One advantage is that looking at, say, the keys uses only a small and fixed amount of memory and requires a small and fixed amount of processor time, as there is no creation of a list of keys (Python 2, on the other hand, often unnecessarily creates a new list, as quoted by Rajendran T, which takes memory and time in an amount proportional to the length of the list). To continue the window analogy, if you want to see a landscape behind a wall, you simply make an opening in it (you build a window); copying the keys into a list would correspond to instead painting a copy of the landscape on your wall—the copy takes time, space, and does not update itself.
To summarize, views are simply… views (windows) on your dictionary, which show the contents of the dictionary even after it changes. They offer features that differ from those of lists: a list of keys contain a copy of the dictionary keys at a given point in time, while a view is dynamic and is much faster to obtain, as it does not have to copy any data (keys or values) in order to be created.

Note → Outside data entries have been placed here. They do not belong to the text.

-- ==== Sys2Proof/Machine/Registers.lean ====
section
/-!
DEFINITION. Machine/Registers.lean: the register map of a lane, one table row per register heading of the spec's chapters
(name, block, offset, stride of an indexed register, reset value, fields with their access codes, Table 0.5).
`R.X` names a register, `F.X_Y` the field Y of register X, both in the manual's own spelling.
-/

namespace Sys2Proof

/-- Base address of instance `n` of a block (Table 1.10; chapters 5, 6, 8, 12 for the instance steps). -/
def Blk.base (n : Nat) : Blk → Nat
  | .sys => 0x40000000
  | .pwr => 0x40010000
  | .clk => 0x40020000
  | .trio => 0x40030000
  | .cmdq => 0x40040000
  | .ozl => 0x40050000
  | .saf => 0x40060000
  | .cnv => 0x40080000 + 0x1000 * n
  | .cnvSq => 0x40088000
  | .pos => 0x40090000
  | .drv => 0x400a0000 + 0x4000 * n
  | .loop => 0x400b0000 + 0x1000 * n
  | .hk => 0x400c0000
  | .bist => 0x400d0000
  | .alm => 0x400e0000
  | .can => 0x40100000 + 0x10000 * n
  | .flx => 0x40140000
  | .eth => 0x40160000
  | .twp => 0x40170000
  | .preq => 0x40180000
  | .nvmc => 0x40190000
  | .msup => 0x401a0000
  | .dbg => 0x401b0000
  | .gd => 0x50000000
  | .prot => 0x50001000
  | .icv => 0x50002000
  | .hsf => 0x50003000
  | .sdl => 0x50004000
  | .ths => 0x50005000
  | .hlnk => 0x50006000

/-- How many instances a block has. -/
def Blk.count : Blk → Nat
  | .sys => 1
  | .pwr => 1
  | .clk => 1
  | .trio => 1
  | .cmdq => 1
  | .ozl => 1
  | .saf => 1
  | .cnv => 8
  | .cnvSq => 1
  | .pos => 1
  | .drv => 4
  | .loop => 4
  | .hk => 1
  | .bist => 1
  | .alm => 1
  | .can => 4
  | .flx => 1
  | .eth => 1
  | .twp => 1
  | .preq => 1
  | .nvmc => 1
  | .msup => 1
  | .dbg => 1
  | .gd => 1
  | .prot => 1
  | .icv => 1
  | .hsf => 1
  | .sdl => 1
  | .ths => 1
  | .hlnk => 1

/-- The blocks of the Hedge die (Table 1.10, the Hedge window). -/
def Blk.isHedge : Blk → Bool
  | .gd | .prot | .icv | .hsf | .sdl | .ths | .hlnk => true
  | _ => false

/-- Every block, in the order of Table 1.10. -/
def Blk.all : List Blk :=
  [.sys, .pwr, .clk, .trio, .cmdq, .ozl, .saf, .cnv, .cnvSq, .pos, .drv, .loop, .hk, .bist, .alm, .can, .flx, .eth, .twp, .preq, .nvmc, .msup, .dbg, .gd, .prot, .icv, .hsf, .sdl, .ths, .hlnk]

end Sys2Proof

namespace Sys2Proof.Machine

/-- A register of a block: its offset, and the stride of an indexed register. -/
structure Reg where
  blk : Blk
  off : Nat
  stride : Nat
  deriving DecidableEq, Repr

/-- A field of a register: the register, its lowest bit and its width. -/
structure Fld where
  reg : Reg
  lo : Nat
  w : Nat
  deriving DecidableEq, Repr

/-- Address in the lane map of register `r`, block instance `n`, index `i`. -/
def Reg.addr (r : Reg) (n i : Nat) : Nat := r.blk.base n + r.off + r.stride * i

/-- Access codes of Table 0.5. -/
inductive Access where
  | rw | ro | wo | w1c | w1s | rwl
  deriving DecidableEq, Repr

/-- A field's row in a register table: place, access code, and whether a write of it is a command of its own
(its row of the operation table), which REGISTER_WRITE then leaves alone. -/
structure FieldRow where
  lo : Nat
  w : Nat
  acc : Access
  own : Bool
  deriving DecidableEq, Repr

/-- A register heading: the register, its count along both strides, the reset value and the writable or cleared fields. -/
structure RegRow where
  reg : Reg
  count : Nat
  stride2 : Nat
  count2 : Nat
  reset : Nat
  sealed : Nat                            -- mask of its sealed fields (R362)
  fields : List FieldRow
  deriving Repr
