-- ==== Sys2Proof/Machine/Ops.lean ====
section
/-!
DEFINITION. Machine/Ops.lean: the named operations over the state: sparse lists, registers and their fields, addressed memory,
lanes, the event history of a block and its leaky bucket (R50 to R56, R378), interrupt pulses.
-/

namespace Sys2Proof.Machine

/-- What a command's meaning answers. -/
abbrev Out := Host.Outcome State Fault Refusal

/-! ### Sparse lists: keys strictly rising, no entry equal to what an unlisted key reads as -/

/-- The value at key `a`: the first entry of that key, or the unlisted value `d`. -/
def sget {α : Type} (d : α) (a : Nat) : List (Nat × α) → α
  | [] => d
  | (b, v) :: t => if b = a then v else sget d a t

/-- The list without the entries of key `a`. -/
def serase {α : Type} (a : Nat) : List (Nat × α) → List (Nat × α)
  | [] => []
  | (b, v) :: t => if b = a then serase a t else (b, v) :: serase a t

/-- The list with an entry put at its place. -/
def sins {α : Type} (a : Nat) (v : α) : List (Nat × α) → List (Nat × α)
  | [] => [(a, v)]
  | (b, w) :: t => if a < b then (a, v) :: (b, w) :: t else (b, w) :: sins a v t

/-- A write that keeps the canonical form: the unlisted value removes the entry. -/
def sput {α : Type} [DecidableEq α] (d : α) (a : Nat) (v : α) (l : List (Nat × α)) : List (Nat × α) :=
  if v = d then serase a l else sins a v (serase a l)

/-- Keys strictly rising from `k` on, and no entry equal to the unlisted value `d` of its key. -/
def swfFrom {α : Type} [DecidableEq α] (d : Nat → α) (k : Nat) : List (Nat × α) → Bool
  | [] => true
  | (b, v) :: t => decide (k ≤ b) && decide (v ≠ d b) && swfFrom d (b + 1) t

/-- The canonical form. -/
def swf {α : Type} [DecidableEq α] (d : Nat → α) (l : List (Nat × α)) : Bool := swfFrom d 0 l

/-! ### The register map -/

/-- The block, instance and offset of a register address of the lane map (Table 1.10), if the address lies in one. DESIGN CHOICE: the parts
of a block's area behind its last instance (0x4008_9000 to 0x4008_FFFF and 0x400B_4000 to 0x400B_FFFF) belong to no instance, and an
access there ends in a bus error as one outside the map does (R46; log 38). -/
def blockAt (a : Nat) : Option (Blk × Nat × Nat) :=
  if 0x40000000 ≤ a ∧ a < 0x401C0000 then
    let o := a % 0x10000
    match (a - 0x40000000) / 0x10000 with
    | 0x00 => some (.sys, 0, o) | 0x01 => some (.pwr, 0, o) | 0x02 => some (.clk, 0, o) | 0x03 => some (.trio, 0, o)
    | 0x04 => some (.cmdq, 0, o) | 0x05 => some (.ozl, 0, o) | 0x06 => some (.saf, 0, o)
    | 0x08 =>
      if o < 0x8000 then some (.cnv, o / 0x1000, o % 0x1000)
      else if o < 0x9000 then some (.cnvSq, 0, o % 0x1000) else none
    | 0x09 => some (.pos, 0, o)
    | 0x0A => some (.drv, o / 0x4000, o % 0x4000)
    | 0x0B => if o < 0x4000 then some (.loop, o / 0x1000, o % 0x1000) else none
    | 0x0C => some (.hk, 0, o) | 0x0D => some (.bist, 0, o) | 0x0E => some (.alm, 0, o)
    | 0x10 => some (.can, 0, o) | 0x11 => some (.can, 1, o) | 0x12 => some (.can, 2, o) | 0x13 => some (.can, 3, o)
    | 0x14 => some (.flx, 0, o) | 0x16 => some (.eth, 0, o) | 0x17 => some (.twp, 0, o) | 0x18 => some (.preq, 0, o)
    | 0x19 => some (.nvmc, 0, o) | 0x1A => some (.msup, 0, o) | 0x1B => some (.dbg, 0, o)
    | _ => none
  else if 0x50000000 ≤ a ∧ a < 0x50007000 then
    let o := a % 0x1000
    match (a - 0x50000000) / 0x1000 with
    | 0 => some (.gd, 0, o) | 1 => some (.prot, 0, o) | 2 => some (.icv, 0, o) | 3 => some (.hsf, 0, o)
    | 4 => some (.sdl, 0, o) | 5 => some (.ths, 0, o) | _ => some (.hlnk, 0, o)
  else none

/-- Whether offset `off` of a block is one of the registers a row stands for. -/
def RegRow.has (r : RegRow) (off : Nat) : Bool :=
  if off < r.reg.off then false
  else
    let d := off - r.reg.off
    if r.reg.stride = 0 then d == 0
    else
      let e := d % r.reg.stride
      decide (d / r.reg.stride < r.count) && (e == 0 || (r.count2 == 2 && e == r.stride2))

/-- The row of an offset of a block: the header below 0x040, the block's own rows from there on. -/
def findRow (b : Blk) (off : Nat) : Option RegRow :=
  if off < 0x40 then (headerRows b).find? (fun r => r.has off) else (regRows b).find? (fun r => r.has off)

/-- TYPE and INST of a block's ID register (R50). -/
def idWord (b : Blk) (n : Nat) : Nat :=
  let inst := if b = .cnvSq then 0xF else n
  let type := if b.isHedge then 0x5000 + (b.base 0 - 0x50000000) / 0x1000
    else if b = .can then b.base n / 0x10000 else b.base 0 / 0x10000
  type * 0x10000 + inst * 0x1000 + 0x100

/-- The reset value of a register address (R13; log 3 for those the spec leaves open), 0 for any other address. -/
def resetWord (strap : LaneId) (a : Nat) : Word :=
  match blockAt a with
  | none => 0
  | some (b, n, off) =>
    if off = 0 then BitVec.ofNat 32 (idWord b n)
    else if a = R.SYS_LANE.addr 0 0 then BitVec.ofNat 32 strap.idx
    else
      match findRow b off with
      | some r => BitVec.ofNat 32 r.reset
      | none => 0

/-- The stored word of a register address. -/
def Lane.rd (L : Lane) (a : Nat) : Word := sget (resetWord L.strap a) a L.regs
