-- ==== Sys2Proof/Machine/Flags.lean ====
section
/-!
DEFINITION. Machine/Flags.lean: the flags other parts of a lane see of a block: its error source and its other interrupt lines
(R58, R61, the block openings of the chapters), the source lines and the gate-state word of an IRQ transfer (Table 7.7).
-/

namespace Sys2Proof.Machine

/-- A block instance's error source is asserted: (ESTAT AND EIE) is not zero (R58). -/
def Lane.errLine (L : Lane) (b : Blk) (n : Nat := 0) : Bool := (L.reg (H.ESTAT b) n &&& L.reg (H.EIE b) n) != 0

/-- A line that stands while some index below `m` of a register field satisfies `p`. -/
def anyIdx (m : Nat) (p : Nat → Bool) : Bool := (List.range m).any p

/-- A source asserted in the Hedge (Table 1.13; chapters 2, 7, 8, 10, 16). Source 19 has no stated condition (log 32). -/
def Lane.hedgeSrc (L : Lane) : Nat → Bool
  | 18 => L.errLine .sdl
  | 22 => L.errLine .hsf
  | 23 => bits (L.reg R.HSF_VIOL) 0 8 != 0
  | 64 => L.errLine .gd
  | 65 => L.is F.GD_GMODE_HOFF
  | 66 => !L.is F.GD_ALIVE_RUN
  | 67 => L.is F.GD_SOPOVD_OVD
  | 68 => L.errLine .prot
  | 69 => L.is F.PROT_VM_OVR1
  | 70 => L.is F.PROT_SCSTAT_TRIP
  | 71 => L.is F.PROT_LATCH_LATCH
  | 72 => L.errLine .icv
  | 73 => L.is F.ICV_WSTAT_WDONE && L.is F.ICV_WSTAT_WDIE
  | 76 => L.errLine .ths
  | 77 => L.is F.THS_STAT_DIESD || L.is F.THS_STAT_REFSD || L.is F.THS_STAT_TDSD
  | 78 => L.is F.THS_STAT_OPEN
  | 79 => L.errLine .hlnk
  | _ => false

/-- The sources an IRQ transfer carries, in the order of Table 7.7. -/
def irqSources : List Nat := [18, 19, 22, 23, 64, 65, 66, 67, 68, 69, 70, 71, 72, 73, 76, 77, 78, 79]

/-- The Hedge's source lines, bit n = source n. -/
def Lane.hedgeLines (L : Lane) : Nat :=
  irqSources.foldl (fun m n => m + b2n (L.hedgeSrc n) * 2 ^ n) 0

/-- The gate-state word: beat 1 of Table 7.7. -/
def Lane.gateState (L : Lane) : Nat :=
  b2n (L.hedgeSrc 78) + 2 * b2n (L.hedgeSrc 79) + 4 * b2n (L.is F.GD_LSTOP_HSTOP) + 8 * b2n (L.is F.PROT_VM_OVR1)
    + 0x10 * L.get F.GD_GMODE_HASC + 0x100 * L.get F.GD_GMODE_HOFF + 0x1000 * L.get F.GD_GMODE_GRDY

/-- Beat 0 of Table 7.7. -/
def Lane.irqBeat0 (L : Lane) : Nat :=
  ((irqSources.take 16).zip (List.range 16)).foldl (fun m p => m + b2n (L.hedgeSrc p.1) * 2 ^ p.2) 0

/-- The source is the odd one of a pair of the instances `base + 2n`: instance n. -/
def pairInst (base src : Nat) : Nat := (src - base) / 2

/-- The level of a source at the interrupt controller (R58). The sources the Hedge reports stand as the last IRQ transfer carried them
(R59, R62); those an event asserts reach the pending bits through `Lane.pulse` (log 9); those the spec gives no condition are never
asserted (log 32). -/
def Lane.source (L : Lane) (src : Nat) : Bool :=
  if irqSources.contains src then bit L.link.irqLines src || (src == 79 && L.link.downLine)
  else match src with
  | 1 => L.errLine .sys
  | 3 => L.errLine .pwr
  | 4 => L.is F.PWR_WAKE_NEW
  | 5 => L.errLine .clk
  | 8 => L.errLine .trio
  | 12 => L.errLine .cmdq
  | 13 => L.get F.CMDQ_CPL_TAIL_TAIL != L.get F.CMDQ_CPL_HEAD_HEAD
  | 14 => anyIdx 4 (fun n => nthB L.cmdq.starved n && L.get F.CMDQ_RING_FREE_FREE 0 n != 0)
  | 16 => L.errLine .ozl
  | 20 => L.errLine .saf
  | 21 => L.reg R.SAF_VIOL != 0
  | 40 => L.errLine .pos
  | 41 => anyIdx 20 (fun c => bit (L.rd (R.POS_CMP_CTL.addr 0 (c / 2) + 0x10 * (c % 2))).toNat 8
      && bit (L.rd (R.POS_CMP_CTL.addr 0 (c / 2) + 0x10 * (c % 2))).toNat 5)
  | 42 => anyIdx 2 (fun n => L.is F.POS_PRB_CFG_VALID 0 n && L.is F.POS_PRB_CFG_IE 0 n)
  | 43 => anyIdx 4 (fun n => L.is F.POS_SENT_SER_NEW 0 n)
  | 74 => L.errLine .hk
  | 80 => L.errLine .bist
  | 81 => L.is F.BIST_SLICE_DONE
  | 82 => L.is F.BIST_FRES_DONE
  | 84 => L.errLine .alm
  | 96 => L.errLine .flx
  | 97 => (L.get F.FLX_EVT_CPI &&& bits (L.get F.FLX_EVT_IE) 0 4) != 0
  | 98 => anyIdx 4 (fun w => (L.is F.FLX_TXEV_BUF 0 w && L.is F.FLX_EVIE_TX) || (L.is F.FLX_RXEV_BUF 0 w && L.is F.FLX_EVIE_RX))
  | 99 => (L.is F.FLX_EVT_CYCST && L.fbit F.FLX_EVT_IE 4) || (L.is F.FLX_EVT_POCCHG && L.fbit F.FLX_EVT_IE 5)
  | 100 => L.errLine .eth
  | 101 => anyIdx 3 (fun p => L.is F.ETH_PORT_STAT_LCHG 0 p)
  | 108 => L.errLine .twp
  | 109 => !L.twp.rxq.isEmpty
  | 111 => L.is F.TWP_PAIROFS_SILENT
  | 112 => L.errLine .preq
  | 116 => L.errLine .nvmc
  | 118 => L.errLine .msup
  | 120 => L.errLine .dbg
  | _ =>
    if 24 ≤ src ∧ src < 40 then
      let n := pairInst 24 src
      if src % 2 = 0 then L.errLine .cnv n else (bits (L.reg R.CNV_EVT n) 0 3 &&& L.get F.CNV_EVT_IE n) != 0
    else if 48 ≤ src ∧ src < 56 then
      let n := pairInst 48 src
      if src % 2 = 0 then L.errLine .drv n else (bits (L.reg R.DRV_EVT n) 0 6 &&& L.get F.DRV_EVIE_EN n) != 0
    else if 56 ≤ src ∧ src < 64 then
      let n := pairInst 56 src
      if src % 2 = 0 then L.errLine .loop n else L.is F.LOOP_DONE_DONE n && L.is F.LOOP_ECTL_DONE_IE n
    else if 88 ≤ src ∧ src < 96 then
      let n := pairInst 88 src
      if src % 2 = 0 then L.errLine .can n
      else anyIdx 4 (fun w => (L.is F.CAN_TXEV_OBJ n w && L.is F.CAN_EVIE_TX n) || (L.is F.CAN_RXEV_OBJ n w && L.is F.CAN_EVIE_RX n))
    else false

end Sys2Proof.Machine
end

Just from reading the docs I get this impression:
Views are "pseudo-set-like", in that they don't support indexing, so what you can do with them is test for membership and iterate over them (because keys are hashable and unique, the keys and items views are more "set-like" in that they don't contain duplicates).
You can store them and use them multiple times, like the list versions.
Because they reflect the underlying dictionary, any change in the dictionary will change the view, and will almost certainly change the order of iteration. So unlike the list versions, they're not "stable".
Because they reflect the underlying dictionary, they're almost certainly small proxy objects; copying the keys/values/items would require that they watch the original dictionary somehow and copy it multiple times when changes happen, which would be an absurd implementation. So I would expect very little memory overhead, but access to be a little slower than directly to the dictionary.
So I guess the key usecase is if you're keeping a dictionary around and repeatedly iterating over its keys/items/values with modifications in between. You could just use a view instead, turning for k, v in mydict.iteritems(): into for k, v in myview:. But if you're just iterating over the dictionary once, I think the iter- versions are still preferable.

As you mentioned dict.items() returns a copy of the dictionary’s list of (key, value) pairs which is wasteful and dict.iteritems() returns an iterator over the dictionary’s (key, value) pairs.
Now take the following example to see the difference between an interator of dict and a view of dict
>>> d = {"x":5, "y":3}
>>> iter = d.iteritems()
>>> del d["x"]
>>> for i in iter: print i
...
Traceback (most recent call last):
File "<stdin>", line 1, in <module>
RuntimeError: dictionary changed size during iteration
Whereas a view simply shows you what's in the dict. It doesn't care if it changed:
>>> d = {"x":5, "y":3}
>>> v = d.viewitems()
>>> v
dict_items([('y', 3), ('x', 5)])
>>> del d["x"]
>>> v
dict_items([('y', 3)])
A view is simply a what the dictionary looks like now. After deleting an entry .items() would have been out-of-date and .iteritems() would have thrown an error.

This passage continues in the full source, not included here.